Societe Generale's CEO dismissed rumors that France's second-largest bank was in trouble and blamed the recent downgrade of the US credit rating for fueling speculation that France might lose its Triple-A status as well.
"I find it a bit surprising [that] just because one country is downgraded by one notch at the end of the day that others should follow," Frederic Oudea told CNBC Wednesday. "It’s a strange way to think about the situation in the economy."
Societe Generale's stock plunged Wednesday despite the bank's denial of rumors that its exposure to other European countries threatened its financial stability. Global financial stocks also skidded on worries about the world-wide banking system, fueling the huge selloff on Wall Street.

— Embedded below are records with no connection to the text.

/-- The copy of code and data of the image at `a` into target `x`. -/
def State.copiedMem (s : State) (a x : Nat) : State :=
  let code := memBytes s.gm (a + 0x20) (s.imgCode a)
  let data := memBytes s.gm (a + 0x20 + s.imgCode a) (s.imgData a)
  let s := { s with yal := { s.yal with im := memPutBytes (memZero s.yal.im (0x10000 * x) 0x10000) (0x10000 * x) code } }
  if x < 64 then { s with yal := { s.yal with lm := memPutBytes s.yal.lm (0x10000 * x) data } }
  else { s with sd := memPutBytes s.sd (0x4000 * (x - 64)) data }

/-- The copy with the image's generation. -/
def State.copied (s : State) (a x : Nat) : State :=
  (s.copiedMem a x).put (F.YCU_GEN_GEN x) ((s.copiedMem a x).imgGen a)

/-- A thread that holds no image is idle when one stands. -/
def State.threadOn (s : State) (t : Nat) : State :=
  if (s.thread t).st = .off then s.setThread t { s.thread t with st := .idle } else s

theorem State.copyImage_eq (s : State) (a x : Nat) : s.copyImage a x =
    if x < 64 then forEach (List.range 8) (fun t s => s.threadOn (8 * x + t)) (s.copied a x) else s.copied a x := rfl

section
variable (s : State) (a x : Nat)

theorem State.copiedMem_gm : (s.copiedMem a x).gm = s.gm := by unfold State.copiedMem; split <;> rfl
theorem State.copiedMem_xm : (s.copiedMem a x).xm = s.xm := by unfold State.copiedMem; split <;> rfl
theorem State.copiedMem_cm : (s.copiedMem a x).yal.cm = s.yal.cm := by unfold State.copiedMem; split <;> rfl
theorem State.copiedMem_load : (s.copiedMem a x).yal.load = s.yal.load := by unfold State.copiedMem; split <;> rfl
theorem State.copiedMem_ctl : (s.copiedMem a x).ctl = s.ctl := by unfold State.copiedMem; split <;> rfl
theorem State.copiedMem_regs : (s.copiedMem a x).regs = s.regs := by unfold State.copiedMem; split <;> rfl
theorem State.quiet_copiedMem : (s.copiedMem a x).quiet = s.quiet := by unfold State.copiedMem; split <;> rfl
theorem State.copiedMem_im : (s.copiedMem a x).yal.im = memPutBytes (memZero s.yal.im (0x10000 * x) 0x10000) (0x10000 * x)
    (memBytes s.gm (a + 0x20) (s.imgCode a)) := by unfold State.copiedMem; split <;> rfl

end

theorem leNat_lt (l : List Byte) : leNat l < 256 ^ l.length := by
  induction l with
  | nil => decide
  | cons b l ih =>
    have := b.isLt
    rw [leNat, List.length_cons, Nat.pow_succ]
    omega

theorem State.loaded_copied (s : State) (a x : Nat) : s.Loaded a x (s.copied a x) := by
  have code := memBytes_length s.gm (a + 0x20) (s.imgCode a)
  have data := memBytes_length s.gm (a + 0x20 + s.imgCode a) (s.imgData a)
  have small : memNat s.gm (a + 8) 4 < 2 ^ 32 := by
    have := leNat_lt (memBytes s.gm (a + 8) 4)
    rw [memBytes_length] at this
    exact this
  have gen : (s.copiedMem a x).imgGen a = memNat s.gm (a + 8) 4 := by rw [State.imgGen, State.copiedMem_gm]
  unfold State.Loaded State.copied
  rw [gen, State.get_put_self _ _ _ (by simp [F.YCU_GEN_GEN]), State.put_yal, State.put_sd, State.put_gm, State.put_xm,
    State.copiedMem_gm, State.copiedMem_xm, State.copiedMem_cm, State.copiedMem_im]
  refine ⟨Nat.mod_eq_of_lt small, ?_, fun k hk hk' => ?_, ?_, rfl, rfl, rfl⟩
  · have := memBytes_memPutBytes (memBytes s.gm (a + 0x20) (s.imgCode a)) (memZero s.yal.im (0x10000 * x) 0x10000) (0x10000 * x)
    rwa [code] at this
  · rw [memByte_memPutBytes_out _ _ _ _ (by rw [code]; omega), memByte_memZero (by omega) (by omega)]
  · unfold State.copiedMem
    split
    next hx =>
      have := memBytes_memPutBytes (memBytes s.gm (a + 0x20 + s.imgCode a) (s.imgData a)) s.yal.lm (0x10000 * x)
      rw [data] at this
      exact ⟨this, rfl⟩
    next hx =>
      have := memBytes_memPutBytes (memBytes s.gm (a + 0x20 + s.imgCode a) (s.imgData a)) s.sd (0x4000 * (x - 64))
      rw [data] at this
      exact ⟨this, rfl⟩

theorem State.Loaded.keeps {s u w : State} {a x : Nat} (h : s.Loaded a x u) (hk : u.KeepsStores w) : s.Loaded a x w := by
  obtain ⟨gen, code, zero, data, gm, xm, cm⟩ := h
  refine ⟨(hk.get _ (by simp only [F.YCU_GEN_GEN]; omega)).trans gen, ?_, ?_, ?_, hk.gm.trans gm, hk.xm.trans xm, hk.cm.trans cm⟩
  · rwa [hk.im]
  · rwa [hk.im]
  · rwa [hk.lm, hk.sd]

theorem State.KeepsStores.threadOn (s : State) (t : Nat) : s.KeepsStores (s.threadOn t) := by
  unfold State.threadOn
  split
  · exact .setThread _ _ _
  · exact .refl _

/-- After the copy the unit's threads take tasks again. -/
theorem State.keepsStores_copyImage (s : State) (a x : Nat) : (s.copied a x).KeepsStores (s.copyImage a x) := by
  rw [State.copyImage_eq]
  split
  · exact forEach_rel State.KeepsStores.refl State.KeepsStores.trans (fun t s => .threadOn s (8 * x + t)) _ _
  · exact .refl _

/-- The copied target goes on: a sequencer that is enabled restarts (R55). -/
def State.reloaded (s : State) (a x : Nat) : State :=
  let s := s.copyImage a x
  if 64 ≤ x && s.on (F.SQ_CTL_EN (x - 64)) then s.seqStart (x - 64) else s

theorem State.keepsStores_reloaded (s : State) (a : Nat) (x : Fin 68) : (s.copied a x.val).KeepsStores (s.reloaded a x.val) := by
  unfold State.reloaded
  dsimp only
  split
  · exact (s.keepsStores_copyImage a x.val).trans (.seqStart _ (by omega))
  · exact s.keepsStores_copyImage a x.val

/-- The load once target `x` has been copied, with `bad` after a lasting error. -/
def Load.afterCopy (l : Load) (x : Nat) (bad : Bool) : Load :=
  let l := { l with copying := l.copying.filter (· != x), failed := l.failed || bad,
                    copied := if l.barrier && decide (x < 64) then l.copied ++ [x] else [] }
  if l.copying = [] && l.draining = [] && l.ready = [] then { l with copied := [] } else l

theorem Load.afterCopy_fields (l : Load) (x : Nat) (bad : Bool) :
    (l.afterCopy x bad).copying = l.copying.filter (· != x) ∧ (l.afterCopy x bad).draining = l.draining ∧
    (l.afterCopy x bad).ready = l.ready ∧ (l.afterCopy x bad).units = l.units ∧ (l.afterCopy x bad).skipped = l.skipped ∧
    (l.afterCopy x bad).waiting = l.waiting ∧ (l.afterCopy x bad).failed = (l.failed || bad) := by
  unfold Load.afterCopy
  dsimp only
  split <;> exact ⟨rfl, rfl, rfl, rfl, rfl, rfl, rfl⟩

theorem Load.afterCopy_src (l : Load) (x : Nat) (bad : Bool) : (l.afterCopy x bad).src = l.src := by
  unfold Load.afterCopy
  dsimp only
  split <;> rfl

section
variable {s : State} {l : Load} {x : Nat} (hl : s.yal.load = some l) (hx : x ∈ l.copying)
include hl hx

Oudea said the rating agencies confirmed France's rating, and so long as France continues to "have an economy that is a balanced one and a government that wants to reduce the public deficit," there's no reason for that rating to change.
"We're in good hands," he said of French President Nicolas Sarkozy's government.
While reiterating his defense of France, Oudea restated that Societe Generale has "limited exposure" to banks in Spain and Italy and is on pace to have enough capital set aside to meet Basel III solvency requirements by the end of 2013.
He would not comment on "stupid and unfounded rumors" about the bank's largest shareholder, European insurer and asset manager Groupama, on whether it needs to raise cash, which in turn could affect the bank's solvency.
He said he has asked French authorities to investigate how that and other rumors got started today.